Notice the CB and ham radio excuse of using microphones being safer
doesn't hold any water with the government lawmakers: And I've seen
the same similar description elsewhere of lawmakers in the U.S. saying
two way radios are even more dangerous than cell phones because of all
the buttons and dials and cord on the microphone which has to be hand
held.

Where do they get this stuff?

CBs and ham radios have been being used mobile since at least the 60's
and in the 50 years since then, I've never heard of any accidents
caused by people talking on the radio in tthe U.S., even when the CB
craze was at it's height with more people on CBs than are now on cell
phones.

At first glance, I thought this also outlawed frs/gmrs. At second
glance, it looks like they will still allow frs.gmrs. At third glance,
I can't tell if they're permitting frs/gmrs or outlawing it.

"According to the Ontario Trucking Association, the government plans
to phase out CBs and similar UHF/VHF radios over the next three years"

"Officials insist CBs present a particular challenge since the
receiver and communications unit are separate from each other and
connected by a cord"


"TORONTO — It’s enough to make CW McCall switch to singing the blues.

Ontario’s ban on hand-held cell phones, texting and other
communication devices while driving kicks in on October 26, and
surprisingly, the government has included truckers’ Citizen Band
Radios (CBs) and similar types of two-way radios in the ban.

According to the Ontario Trucking Association, the government plans to
phase out CBs and similar UHF/VHF radios over the next three years,
assuming that two-way, hands-free technologies are developed within
that time. The OTA says that the Ministry could extend that timeframe
should no suitable technology be readily available to replace CBs.
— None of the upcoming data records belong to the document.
-- ==== Sys2Proof/Machine/Link.lean ====
section
/-! DEFINITION. Packets the part sends on the fabric (R264, R265, R274-R277, R282). -/
namespace Sys2Proof.Machine

/-- Account of a slot (R282): the part's own work goes to account 0. -/
def State.acctOf (s : State) (r : SlotRef) : Nat := if isMesh r.place then (s.slot r).acct.toNat else 0

/-- A request leaves for a device (R265, R276); none when no valid entry names it. -/
def State.ask (s : State) (q : Request) (dev op cls asub acct len : Nat) (payload : List Byte) (mask : Dword := -1) : Option State :=
  match s.iod.route dev with
  | none => none
  | some p =>
    let q := { q with dev := dev, owner := (s.slot q.slot).owner.toNat, acct := acct, cls := cls, ctx := if isMesh q.slot.place then (s.site (placeKey q.slot.place)).launch else none }
    let s := s.transit (nodeOf q.slot.place) ioNode cls payload.length
    let pk : Packet :=
      { dst := dev, src := 0, sock := socketOf q.slot.place, cls := cls, owner := (s.slot q.slot).owner.toNat, op := op,
        tag := q.id % 2 ^ 32, addr := q.addr.toNat % 2 ^ 48, asub := asub, len := len, seq := 0, payload := payload, mask := mask }
    some ((s.modIod fun d => { d with requests := d.requests ++ [q] }).emit p acct pk)

/-- Port a packet of a device comes in on: the one that leads to the device. -/
def Iod.portOf (d : Iod) (dev : Nat) : Nat := (d.route dev).getD 0

/-- A packet with a payload of n bytes has come in whole on a port: it ends a row of failures, the next sequence number is expected,
and its flits are charged (R265, R277, R282). -/
def State.cameIn (s : State) (port n acct : Nat) : State :=
  (s.modIod fun d => d.setPort port { d.port port with fails := 0, expect := ((d.port port).expect + 1) % 2 ^ 16 }).charge acct 5
    (64 * fabricFlits n)

/-- An outstanding request of a device that a reply answers (R347): by its tag, a SENDT by the message's tag. -/
def Iod.request (d : Iod) (dev tag : Nat) : Option Request :=
  d.requests.find? fun q => q.dev == dev && (if q.what = .sendt then q.addr.toNat else q.id % 2 ^ 32) == tag
/-- Removing a request. -/
def Iod.answered (d : Iod) (id : Nat) : Iod := { d with requests := d.requests.filter fun q => q.id ≠ id }

/-- Inserting a fault at its place in issue order. -/
def insertFault (f : AsyncFault) : List AsyncFault → List AsyncFault
  | [] => [f]
  | g :: t => if f.id < g.id then f :: g :: t else g :: insertFault f t

/-- A slot parked at a synchronisation point that an event would complete issues it again, so that the fault comes before
it takes effect (R261). -/
def Status.interrupted : Status → Status
  | .parked (.recv ..) | .parked (.swait ..) | .parked (.pop ..) | .parked (.push ..) => .ready
  | s => s

/-- An asynchronous fault joins a slot's list, in issue order (R261). -/
def State.asyncFault (s : State) (r : SlotRef) (f : AsyncFault) : State :=
  s.modSlot r fun x => if x.status = Status.free then x else { x with faults := insertFault f x.faults, status := x.status.interrupted }

/-- A record enters the fault log, over the oldest of 256 (R264). -/
def Iod.logFault (d : Iod) (r : FaultRecord) : Iod :=
  let full := decide (256 ≤ d.faultLog.length)
  { d with
    faultLog := if full then d.faultLog.set d.flogIndex r else d.faultLog ++ [r]
    flogIndex := (d.flogIndex + 1) % 256
    flogDropped := d.flogDropped + full.toNat }

/-- A fault record with the time it is made at (R264). -/
def State.faultLog (s : State) (src owner kind addr : Nat) : State :=
  let s := s.tick
  s.modIod fun d => d.logFault { src := src, owner := owner, kind := kind, addr := addr, time := d.ns }

/-- A reply of the part leaves for a device, on account 0 (R275, R282); it is lost when no valid entry names the device. -/
def State.answer (s : State) (dev op tag addr asub cls owner : Nat) (payload : List Byte) : State :=
  match s.iod.route dev with
  | none => s
  | some p => s.emit p 0
      { dst := dev, src := 0, sock := 0, cls := cls, owner := owner, op := op, tag := tag, addr := addr, asub := asub, len := payload.length, seq := 0, payload := payload }

/-- The reply to a host's command (R295): status, q15, and at +24 the word or bytes of the command's result. -/
def State.hostReply (s : State) (device f code socket seq status : Nat) (q15 : Bool) (tail : List Byte) : State :=
  let body := leBytes 8 (3 + f % 2 ^ 8 * 2 ^ 8 + code * 2 ^ 16 + socket % 32 * 2 ^ 24 + seq % 2 ^ 32 * 2 ^ 32) ++ leBytes 8 status ++ leBytes 8 q15.toNat ++
    (tail ++ List.replicate 40 0).take 40
  s.answer device 12 0 0 0 0 0 body

/-- A host's command that waited is done. -/
def State.hostDone (s : State) (w : HostWait) (q15 : Bool) : State :=
  (s.modIod fun d => { d with hostWaits := d.hostWaits.filter (· ≠ w) }).hostReply w.device w.f w.code w.socket w.seq 0 q15 []

end Sys2Proof.Machine
end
Officials insist CBs present a particular challenge since the receiver
and communications unit are separate from each other and connected by
a cord.

The pending Ontario ban on CB radios appears to be the only one of its
kind in North America.

The law, which passed earlier this year, officially takes effect on
October 26, where the focus will be on educating drivers. Police will
start issuing tickets on February 1, 2010 for non-compliance.

The set fine for talking without hands-free setting or Bluetooth while
driving has yet to be determined before that date. However, the fine
range permissible for this offense is between $60 and $500.
Reportedly, demerit points will not be handed out for violations.
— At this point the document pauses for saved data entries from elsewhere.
/-- An exact value as a result. -/
def FFmt.put (f : FFmt) (mode : Nat) (v : FVal) : FRes :=
  match v with
  | .nan _ => (f.nanCode, 0)
  | .inf neg => (f.signed neg f.infCode, 0)
  | .fin neg m e => if m = 0 then (f.signed neg 0, 0) else roundArith f mode neg m e false

/-- Whether a value is a signalling NaN. -/
def FVal.sig : FVal → Bool
  | .nan b => b
  | _ => false
/-- Whether a value is a NaN. -/
def FVal.isNan : FVal → Bool
  | .nan _ => true
  | _ => false
/-- Negation. -/
def FVal.neg : FVal → FVal
  | .nan b => .nan b
  | .inf n => .inf (!n)
  | .fin n m e => .fin (!n) m e

/-- The exact signed significand at an exponent not above the value's. -/
def sigAt (neg : Bool) (m : Nat) (e at_ : Int) : Int :=
  let k : Int := (m * 2 ^ (e - at_).toNat : Nat)
  if neg then -k else k

/-- Exact sum; an exact zero sum of opposite signs is +0, or -0 under RD (R161). Flags: NV. -/
def addVal (mode : Nat) (a b : FVal) : FVal × BitVec 6 :=
  match a, b with
  | .nan s, y => (.nan false, if s || y.sig then fNV else 0)
  | x, .nan s => (.nan false, if s || x.sig then fNV else 0)
  | .inf n, .inf n' => if n == n' then (.inf n, 0) else (.nan false, fNV)
  | .inf n, _ => (.inf n, 0)
  | _, .inf n => (.inf n, 0)
  | .fin n m e, .fin n' m' e' =>
    let q := if e < e' then e else e'
    let v := sigAt n m e q + sigAt n' m' e' q
    if v = 0 then (.fin (if m = 0 ∧ m' = 0 ∧ n == n' then n else mode == 3) 0 q, 0)
    else (.fin (decide (v < 0)) v.natAbs q, 0)

/-- Exact product. -/
def mulVal (a b : FVal) : FVal × BitVec 6 :=
  match a, b with
  | .nan s, y => (.nan false, if s || y.sig then fNV else 0)
  | x, .nan s => (.nan false, if s || x.sig then fNV else 0)
  | .inf n, .inf n' => (.inf (n != n'), 0)
  | .inf n, .fin n' m _ => if m = 0 then (.nan false, fNV) else (.inf (n != n'), 0)
  | .fin n m _, .inf n' => if m = 0 then (.nan false, fNV) else (.inf (n != n'), 0)
  | .fin n m e, .fin n' m' e' => (.fin (n != n') (m * m') (e + e'), 0)

/-- Addition (R161). -/
def fAdd (f : FFmt) (mode : Nat) (a b : FVal) : FRes :=
  let (v, g) := addVal mode a b
  let (c, h) := f.put mode v
  (c, g ||| h)
/-- Multiplication. -/
def fMul (f : FFmt) (mode : Nat) (a b : FVal) : FRes :=
  let (v, g) := mulVal a b
  let (c, h) := f.put mode v
  (c, g ||| h)
/-- Fused multiply-add a b + d, one rounding; 0 x inf raises NV whatever the addend (R161). -/
def fFma (f : FFmt) (mode : Nat) (a b d : FVal) : FRes :=
  let (p, g) := mulVal a b
  let (v, g') := addVal mode p d
  let (c, h) := f.put mode v
  (c, g ||| g' ||| h)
There are some accommodations for the commercial sector, however,
including permanent exemptions for satellite, navigation, collision
avoidance and other fleet management systems for the viewing of
logistical information on a display as long as the vehicle is not in
motion and the device is not held in hand.

The same goes for hand-held push-to-talk devices, hand mics and walkie-
talkies, which are popular in short-haul and vocational applications
especially.

Just as the law applies to standard cell phones, push-to-talk devices
can only be used while driving if they are mounted or secured to the
vehicle and is easily accessible and activated by one press of a
button. It cannot be hanging from the roof of the cab or dashboard.

OTA played a big part in winning some exemptions. Before the finishing
touches were made to the law, MTO officials were taken to trucking
companies to witness the need of such technology in daily operations.

The OTA supported the intent and the principle of the law. It says the
final version “is directionally appropriate.”

“We support the hand-held cell-phone ban and believe that the Ministry
has made reasonable accommodation for most of the other hand-held
devices used by industry that serve an important business purpose.”

However, Bradley concedes that the three-year phase-out of hand-held
CBs is likely to draw the attention of many truck drivers.

“Given the still pervasive use of these devices in the industry, I
expect there could be push-back from some truck drivers,” he said. “In
many respects the CB is not only an important part of the truckers’
social network, but it is also an important safety device in its own
right.”



http://www.myettnews.com/2009/10/ove...des-cb-radios/





  #2  
Old November 12th 09, 12:07 AM posted to rec.radio.amateur.policy,rec.radio.cb,alt.radio.family,rec.radio.scanner,alt.radio.scanner
radioguy
external usenet poster
 
Posts: 159
Default CB radios, ham radios, and frs.gmrs radios outlawed

okay, I found a little more information, which beings up some more
questions.

Especially since I might be visiting Canada again sometime in the
future.

As I understand it, U.S. law prohibits on CB and ham radio what
Canadian law now requires.

hmmm... This information states that it's a little bit different way
than the other article stated how the law was.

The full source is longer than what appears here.